== Segment start ==

/-- Product of two elements (R347). -/
def fpMul (f : Fmt) (round : BitVec 5) (x y : Nat) : Nat × Flags :=
  let a := f.unpack (f.daz (dazOf round) x)
  let b := f.unpack (f.daz (dazOf round) y)
  match nanOf f [a, b] with
  | some r => r
  | none =>
    match a, b with
    | .inf n, .inf m => (f.infinity (n != m), 0)
    | .inf n, .fin q => if q.man = 0 then invalid f else (f.infinity (n != q.neg), 0)
    | .fin p, .inf m => if p.man = 0 then invalid f else (f.infinity (p.neg != m), 0)
    | .fin p, .fin q => roundMode f round (p.mul q)
    | _, _ => invalid f

/-- Fused `(-1)^np a b + (-1)^nc c` (R348): rounded once; NaNs in the order va, vb, vd; 0 times infinity is invalid
and returns c when c is a NaN. -/
def fpFma (f : Fmt) (round : BitVec 5) (np nc : Bool) (x y z : Nat) : Nat × Flags :=
  let a := f.unpack (f.daz (dazOf round) x)
  let b := f.unpack (f.daz (dazOf round) y)
  let c := f.unpack (f.daz (dazOf round) z)
  let zeroInf : Bool :=
    match a, b with
    | .inf _, .fin q => q.man == 0
    | .fin p, .inf _ => p.man == 0
    | _, _ => false
  match nanOf f [a, b, c] with
  | some r => (r.1, if zeroInf then r.2 ||| flNV else r.2)
  | none =>
    if zeroInf then invalid f
    else
      let prodInf : Option Bool :=
        match a, b with
        | .inf n, .inf m => some ((n != m) != np)
        | .inf n, .fin q => some ((n != q.neg) != np)
        | .fin p, .inf m => some ((p.neg != m) != np)
        | _, _ => none
      match prodInf, c with
      | some n, .inf m => if n = (m != nc) then (f.infinity n, 0) else invalid f
      | some n, _ => (f.infinity n, 0)
      | none, .inf m => (f.infinity (m != nc), 0)
      | none, .fin r =>
        match a, b with
        | .fin p, .fin q =>
          let pr := p.mul q
          roundMode f round (Dy.add { pr with neg := pr.neg != np } { r with neg := r.neg != nc } (rmOf round == .rdn))
        | _, _ => invalid f
      | _, _ => invalid f

/-- The total order of VFMIN and VFMAX on non-NaN values: -0 below +0 (R88). -/
def Fp.below : Fp → Fp → Bool
  | .inf n, .inf m => n && !m
  | .inf n, _ => n
  | _, .inf m => !m
  | .fin p, .fin q => if p.man = 0 ∧ q.man = 0 then p.neg && !q.neg else p.lt q
  | _, _ => false

/-- VFMIN and VFMAX (R347): the chosen operand as DAZ leaves it; NV for a signalling NaN. -/
def fpMinMax (f : Fmt) (round : BitVec 5) (isMax : Bool) (x y : Nat) : Nat × Flags :=
  let x := f.daz (dazOf round) x
  let y := f.daz (dazOf round) y
  let a := f.unpack x
  let b := f.unpack y
  let fl : Flags := if a.sig || b.sig then flNV else 0
  match a, b with
  | .nan n p, .nan _ _ => (f.packNan n p, fl)
  | .nan _ _, _ => (y, fl)
  | _, .nan _ _ => (x, fl)
  | _, _ => (if isMax then (if a.below b then y else x) else (if b.below a then y else x), 0)

/-- A comparison of VCMP (R343): the truth of the condition and NV. -/
def fpCmp (f : Fmt) (round : BitVec 5) (c : FCond) (x y : Nat) : Bool × Flags :=
  let a := f.unpack (f.daz (dazOf round) x)
  let b := f.unpack (f.daz (dazOf round) y)
  let un := a.isNan || b.isNan
  let sg : Flags := if a.sig || b.sig then flNV else 0
  let eq : Bool :=
    match a, b with
    | .inf n, .inf m => n == m
    | .fin p, .fin q => p.eq q
    | _, _ => false
  let lt : Bool :=
    match a, b with
    | .fin p, .fin q => p.lt q
    | p, q => p.below q
  match c with
  | .eq => (!un && eq, sg)
  | .ne => (un || !eq, sg)
  | .un => (un, sg)
  | .lt => (!un && lt, if un then flNV else 0)
  | .le => (!un && (lt || eq), if un then flNV else 0)

/-- An element of one format rounded to another: NaNs as R88 gives, infinities kept (E4M3 saturates, R90), numbers by
`rnd`. -/
def convFp (g : Fmt) (v : Fp) (rnd : Dy → Nat × Flags) : Nat × Flags :=
  match v with
  | .nan n p => (g.packNan n p, if sigPay p then flNV else 0)
  | .inf n => if g.top = .ieee then (g.infinity n, 0) else (g.infinity n, flOF ||| flNX)
  | .fin d => rnd d

/-- Round a number to an integer (R90): nearest even under SR. -/
def roundInt (rm : Rm) (d : Dy) : Int × Bool :=
  if 0 ≤ d.exp then ((if d.neg then -1 else 1) * (d.man * 2 ^ d.exp.toNat : Nat), false)
  else
    let u := 2 ^ (-d.exp).toNat
    let k := d.man / u
    let r := d.man % u
    let inc : Bool :=
      match rm with
      | .rne => decide (u < 2 * r) || (2 * r == u && k % 2 == 1)
      | .rtz => false
      | .rup => r != 0 && !d.neg
      | .rdn => r != 0 && d.neg
    let n : Nat := if inc then k + 1 else k
    ((if d.neg then -(n : Int) else n), r != 0)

== Segment end ==

What is being asked:
Start at the first line and transcribe the data exactly through the last.

Solution for this exercise:
/-- Product of two elements (R347). -/
def fpMul (f : Fmt) (round : BitVec 5) (x y : Nat) : Nat × Flags :=
  let a := f.unpack (f.daz (dazOf round) x)
  let b := f.unpack (f.daz (dazOf round) y)
  match nanOf f [a, b] with
  | some r => r
  | none =>
    match a, b with
    | .inf n, .inf m => (f.infinity (n != m), 0)
    | .inf n, .fin q => if q.man = 0 then invalid f else (f.infinity (n != q.neg), 0)
    | .fin p, .inf m => if p.man = 0 then invalid f else (f.infinity (p.neg != m), 0)
    | .fin p, .fin q => roundMode f round (p.mul q)
    | _, _ => invalid f

/-- Fused `(-1)^np a b + (-1)^nc c` (R348): rounded once; NaNs in the order va, vb, vd; 0 times infinity is invalid
and returns c when c is a NaN. -/
def fpFma (f : Fmt) (round : BitVec 5) (np nc : Bool) (x y z : Nat) : Nat × Flags :=
  let a := f.unpack (f.daz (dazOf round) x)
  let b := f.unpack (f.daz (dazOf round) y)
  let c := f.unpack (f.daz (dazOf round) z)
  let zeroInf : Bool :=
    match a, b with
    | .inf _, .fin q => q.man == 0
    | .fin p, .inf _ => p.man == 0
    | _, _ => false
  match nanOf f [a, b, c] with
  | some r => (r.1, if zeroInf then r.2 ||| flNV else r.2)
  | none =>
    if zeroInf then invalid f
    else
      let prodInf : Option Bool :=
        match a, b with
        | .inf n, .inf m => some ((n != m) != np)
        | .inf n, .fin q => some ((n != q.neg) != np)
        | .fin p, .inf m => some ((p.neg != m) != np)
        | _, _ => none
      match prodInf, c with
      | some n, .inf m => if n = (m != nc) then (f.infinity n, 0) else invalid f
      | some n, _ => (f.infinity n, 0)
      | none, .inf m => (f.infinity (m != nc), 0)
      | none, .fin r =>
        match a, b with
        | .fin p, .fin q =>
          let pr := p.mul q
          roundMode f round (Dy.add { pr with neg := pr.neg != np } { r with neg := r.neg != nc } (rmOf round == .rdn))
        | _, _ => invalid f
      | _, _ => invalid f

/-- The total order of VFMIN and VFMAX on non-NaN values: -0 below +0 (R88). -/
def Fp.below : Fp → Fp → Bool
  | .inf n, .inf m => n && !m
  | .inf n, _ => n
  | _, .inf m => !m
  | .fin p, .fin q => if p.man = 0 ∧ q.man = 0 then p.neg && !q.neg else p.lt q
  | _, _ => false

/-- VFMIN and VFMAX (R347): the chosen operand as DAZ leaves it; NV for a signalling NaN. -/
def fpMinMax (f : Fmt) (round : BitVec 5) (isMax : Bool) (x y : Nat) : Nat × Flags :=
  let x := f.daz (dazOf round) x
  let y := f.daz (dazOf round) y
  let a := f.unpack x
  let b := f.unpack y
  let fl : Flags := if a.sig || b.sig then flNV else 0
  match a, b with
  | .nan n p, .nan _ _ => (f.packNan n p, fl)
  | .nan _ _, _ => (y, fl)
  | _, .nan _ _ => (x, fl)
  | _, _ => (if isMax then (if a.below b then y else x) else (if b.below a then y else x), 0)

/-- A comparison of VCMP (R343): the truth of the condition and NV. -/
def fpCmp (f : Fmt) (round : BitVec 5) (c : FCond) (x y : Nat) : Bool × Flags :=
  let a := f.unpack (f.daz (dazOf round) x)
  let b := f.unpack (f.daz (dazOf round) y)
  let un := a.isNan || b.isNan
  let sg : Flags := if a.sig || b.sig then flNV else 0
  let eq : Bool :=
    match a, b with
    | .inf n, .inf m => n == m
    | .fin p, .fin q => p.eq q
    | _, _ => false
  let lt : Bool :=
    match a, b with
    | .fin p, .fin q => p.lt q
    | p, q => p.below q
  match c with
  | .eq => (!un && eq, sg)
  | .ne => (un || !eq, sg)
  | .un => (un, sg)
  | .lt => (!un && lt, if un then flNV else 0)
  | .le => (!un && (lt || eq), if un then flNV else 0)

/-- An element of one format rounded to another: NaNs as R88 gives, infinities kept (E4M3 saturates, R90), numbers by
`rnd`. -/
def convFp (g : Fmt) (v : Fp) (rnd : Dy → Nat × Flags) : Nat × Flags :=
  match v with
  | .nan n p => (g.packNan n p, if sigPay p then flNV else 0)
  | .inf n => if g.top = .ieee then (g.infinity n, 0) else (g.infinity n, flOF ||| flNX)
  | .fin d => rnd d

/-- Round a number to an integer (R90): nearest even under SR. -/
def roundInt (rm : Rm) (d : Dy) : Int × Bool :=
  if 0 ≤ d.exp then ((if d.neg then -1 else 1) * (d.man * 2 ^ d.exp.toNat : Nat), false)
  else
    let u := 2 ^ (-d.exp).toNat
    let k := d.man / u
    let r := d.man % u
    let inc : Bool :=
      match rm with
      | .rne => decide (u < 2 * r) || (2 * r == u && k % 2 == 1)
      | .rtz => false
      | .rup => r != 0 && !d.neg
      | .rdn => r != 0 && d.neg
    let n : Nat := if inc then k + 1 else k
    ((if d.neg then -(n : Int) else n), r != 0)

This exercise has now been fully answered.